Exercise requirements:
Nothing but a number is wanted here: the tally of lines in the material below that include "values".

*** Begin section ***

/-- A return undoes a call (R222, R223): RTS right after JSR continues after the JSR, the stack pointer and every other
register as they were. -/
def Obligations.ReturnUndoesCall : Prop :=
  ∀ (s t u : State) (w : Word), s.memoryAnswers → Memory.wf s.bus.mem = true →
    exec (.jsr w) s = .next t → exec .rts t = .next u → u.regs = { s.regs with pc := s.cpu.pc + 3 }

/-- The eight branches (R224 to R232), in every environment: the condition, the target from the following instruction's
address, nothing else changed, and 2, 3 or 4 cycles, all reads (R135): the two bytes of the branch, when taken the next opcode,
and when the target is in another page the pre-fixup address, in the next instruction's page. -/
def Obligations.BranchesRun : Prop :=
  ∀ (s : State) (r : Byte),
    let next := s.cpu.pc + 2
    let target := next + r.signExtend 16
    let done := fun (i : Instr) (op : Byte) (cond : Bool) => opcode i = some op ∧ ∃ t, exec i s = .next t ∧
      t.regs = { s.regs with pc := if cond then target else next } ∧ s.writesNothing t ∧
      s.performs t ([.read s.cpu.pc, .read (s.cpu.pc + 1)] ++
        (if cond then [.read next] else []) ++
        (if cond ∧ hiByte target ≠ hiByte next then [.read (join (hiByte next) (loByte target))] else []))
    done (.bpl r) 0x10 (!s.cpu.p.n) ∧ done (.bmi r) 0x30 s.cpu.p.n ∧
    done (.bvc r) 0x50 (!s.cpu.p.v) ∧ done (.bvs r) 0x70 s.cpu.p.v ∧
    done (.bcc r) 0x90 (!s.cpu.p.c) ∧ done (.bcs r) 0xB0 s.cpu.p.c ∧
    done (.bne r) 0xD0 (!s.cpu.p.z) ∧ done (.beq r) 0xF0 s.cpu.p.z

/-! ## Results: stack, flags, system -/

/-- PHA, PHP, PLA and PLP (R250 to R253): the slot, the wrap of `S`, B and bit 5 set in the pushed status, bits 5 and 4
ignored in the pulled one; the transactions of R141 and R142, the pulls' dummy read of the slot among them. -/
def Obligations.PushesAndPullsRun : Prop :=
  ∀ s : State, s.memoryAnswers →
    let pushes := fun (v : Byte) => [BusOp.read s.cpu.pc, .read (s.cpu.pc + 1), .write (stackAddr s.cpu.s) v]
    let pulls := [BusOp.read s.cpu.pc, .read (s.cpu.pc + 1), .read (stackAddr s.cpu.s), .read (stackAddr (s.cpu.s + 1))]
    (∃ t, exec .pha s = .next t ∧ t.regs = { s.regs with s := s.cpu.s - 1, pc := s.cpu.pc + 1 } ∧
      s.storesByte t (stackAddr s.cpu.s) s.cpu.a ∧ s.performs t (pushes s.cpu.a)) ∧
    (∃ t, exec .php s = .next t ∧ t.regs = { s.regs with s := s.cpu.s - 1, pc := s.cpu.pc + 1 } ∧
      s.storesByte t (stackAddr s.cpu.s) (pByte true s.cpu.p) ∧ s.performs t (pushes (pByte true s.cpu.p)) ∧
      (pByte true s.cpu.p).getLsbD 4 = true ∧ (pByte true s.cpu.p).getLsbD 5 = true) ∧
    (∃ t, exec .pla s = .next t ∧
      t.regs = { s.regs with a := s.slot 1, p := s.cpu.p.setNZ (s.slot 1), s := s.cpu.s + 1, pc := s.cpu.pc + 1 } ∧
      t.bus.mem = s.bus.mem ∧ s.performs t pulls) ∧
    (∃ t, exec .plp s = .next t ∧
      t.regs = { s.regs with p := setPFrom (s.slot 1), s := s.cpu.s + 1, pc := s.cpu.pc + 1 } ∧
      t.bus.mem = s.bus.mem ∧ s.performs t pulls ∧ ∀ b : Bool, setPFrom (pByte b s.cpu.p) = s.cpu.p)

/-- The seven flag instructions (R254 to R260), in every environment: opcode, two reads (R114), one flag, nothing else. -/
def Obligations.FlagInstructionsRun : Prop :=
  ∀ s : State,
    let done := fun (i : Instr) (op : Byte) (p : Flags) => opcode i = some op ∧ ∃ t, exec i s = .next t ∧
      t.regs = { s.regs with p := p, pc := s.cpu.pc + 1 } ∧ s.writesNothing t ∧
      s.performs t [.read s.cpu.pc, .read (s.cpu.pc + 1)]
    done .clc 0x18 { s.cpu.p with c := false } ∧ done .sec 0x38 { s.cpu.p with c := true } ∧
    done .cli 0x58 { s.cpu.p with i := false } ∧ done .sei 0x78 { s.cpu.p with i := true } ∧
    done .clv 0xB8 { s.cpu.p with v := false } ∧ done .cld 0xD8 { s.cpu.p with d := false } ∧
    done .sed 0xF8 { s.cpu.p with d := true }

/-- RTI (R263): status, then the low and the high byte of `PC`, no plus one; the six reads of R140. -/
def Obligations.ReturnFromInterruptRuns : Prop :=
  ∀ s : State, s.memoryAnswers →
    ∃ t, exec .rti s = .next t ∧
      t.regs = { s.regs with p := setPFrom (s.slot 1), s := s.cpu.s + 3, pc := join (s.slot 3) (s.slot 2) } ∧
      t.bus.mem = s.bus.mem ∧
      s.performs t [.read s.cpu.pc, .read (s.cpu.pc + 1), .read (stackAddr s.cpu.s), .read (stackAddr (s.cpu.s + 1)),
        .read (stackAddr (s.cpu.s + 2)), .read (stackAddr (s.cpu.s + 3))]

/-- An interrupt leaves no trace in the registers (R330, R333): RTI right after the sequence of a hardware interrupt gives
every register and flag back, at the instruction that was replaced; after BRK at `a + 2`. -/
def Obligations.ReturnUndoesInterrupt : Prop :=
  ∀ s t u : State, s.memoryAnswers → Memory.wf s.bus.mem = true → s.cpu.t = 1 →
    exec .rti t = .next u →
    (s.cpu.seq = .int → takeTrap .int s = .next t → u.regs = s.regs) ∧
    (exec .brk s = .next t → u.regs = { s.regs with pc := s.cpu.pc + 2 })

/-! ## The unlisted opcode values -/

/-- Under the spec's own policy each of the 21 unlisted values is refused by name, once its opcode is fetched (R298, R113): the
refusal carries the state in which the read at `PC` has been performed, `IR` holds the value read, `PC` is one further and the
cycle is counted, and nothing else of the registers has changed. -/
def Obligations.UnlistedOpcodesAreRefused : Prop :=
  ∀ (i : Instr) (s : State), isUnlisted i = true → s.cfg.unlisted = .refuse →
    ∃ (u : State) (new : List BusCycle), exec i s = .refused (.unlistedOpcode u) ∧
      u.regs = { s.regs with pc := s.cpu.pc + 1 } ∧ s.writesNothing u ∧
      u.bus.log = new ++ s.bus.log ∧ activeCycles new = [.read s.cpu.pc u.cpu.ir] ∧
      u.cyc = s.cyc + BitVec.ofNat 64 (cyclesOf new).length ∧ u.irq.intReq = s.irq.intReq

/-- Under the other admitted policy they have the behaviour 93 U1 to U9 records: KIL jams after its opcode fetch; CONST and a
corrupted page are free values; $EB is SBC. -/
def Obligations.UnlistedOpcodesConventionally : Prop :=
  ∀ s : State, s.memoryAnswers → s.cfg.unlisted = .conventional →
    let free := Config.freeByte s.cpu.fresh
    let stores := fun (i : Instr) (m : MemOperand) (r : Byte) => ∃ t, exec i s = .next t ∧
      t.regs = { s.regs with pc := s.following i } ∧
      s.storesByte t
        (if pageCross m s.cpu s.peek then join free (loByte (s.address m)) else s.address m)
        (r &&& (hiByte (baseOf m s.peek) + 1))
    (∀ k, ∃ u, exec (.kil k) s = .fault (.jammed u) ∧ u.regs = { s.regs with pc := s.cpu.pc + 1 } ∧
      u.bus.mem = s.bus.mem ∧ s.performs u [.read s.cpu.pc]) ∧
    (∀ v, ∃ t, exec (.xaa v) s = .next t ∧ t.cpu.fresh = s.cpu.fresh + 1 ∧ t.bus.mem = s.bus.mem ∧
      t.regs = { s.regs with
        a := (s.cpu.a ||| free) &&& s.cpu.x &&& v, p := s.cpu.p.setNZ ((s.cpu.a ||| free) &&& s.cpu.x &&& v),
        pc := s.cpu.pc + 2 }) ∧
    (∀ v, ∃ t, exec (.lxa v) s = .next t ∧ t.cpu.fresh = s.cpu.fresh + 1 ∧ t.bus.mem = s.bus.mem ∧
      t.regs = { s.regs with
        a := (s.cpu.a ||| free) &&& v, x := (s.cpu.a ||| free) &&& v, p := s.cpu.p.setNZ ((s.cpu.a ||| free) &&& v),
        pc := s.cpu.pc + 2 }) ∧
    (∀ v, ∃ t, exec (.usbc v) s = .next t ∧ exec (.sbc (.imm v)) s = .next t) ∧
    (∀ z, stores (.ahxIndy z) (.indy z) (s.cpu.a &&& s.cpu.x)) ∧
    (∀ w, stores (.ahxAbsy w) (.absy w) (s.cpu.a &&& s.cpu.x)) ∧
    (∀ w, stores (.shy w) (.absx w) s.cpu.y) ∧
    (∀ w, stores (.shx w) (.absy w) s.cpu.x) ∧
    (∀ w, ∃ t, exec (.tas w) s = .next t ∧
      t.regs = { s.regs with s := s.cpu.a &&& s.cpu.x, pc := s.cpu.pc + 3 } ∧
      s.storesByte t (s.address (.absy w)) (s.cpu.a &&& s.cpu.x &&& (hiByte w + 1))) ∧
    (∀ w, ∃ t, exec (.las w) s = .next t ∧ t.bus.mem = s.bus.mem ∧
      let r := s.operand (.mem (.absy w)) &&& s.cpu.s
      t.regs = { s.regs with a := r, x := r, s := r, p := s.cpu.p.setNZ r, pc := s.cpu.pc + 3 })
end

*** End section ***

Exercise answer:
3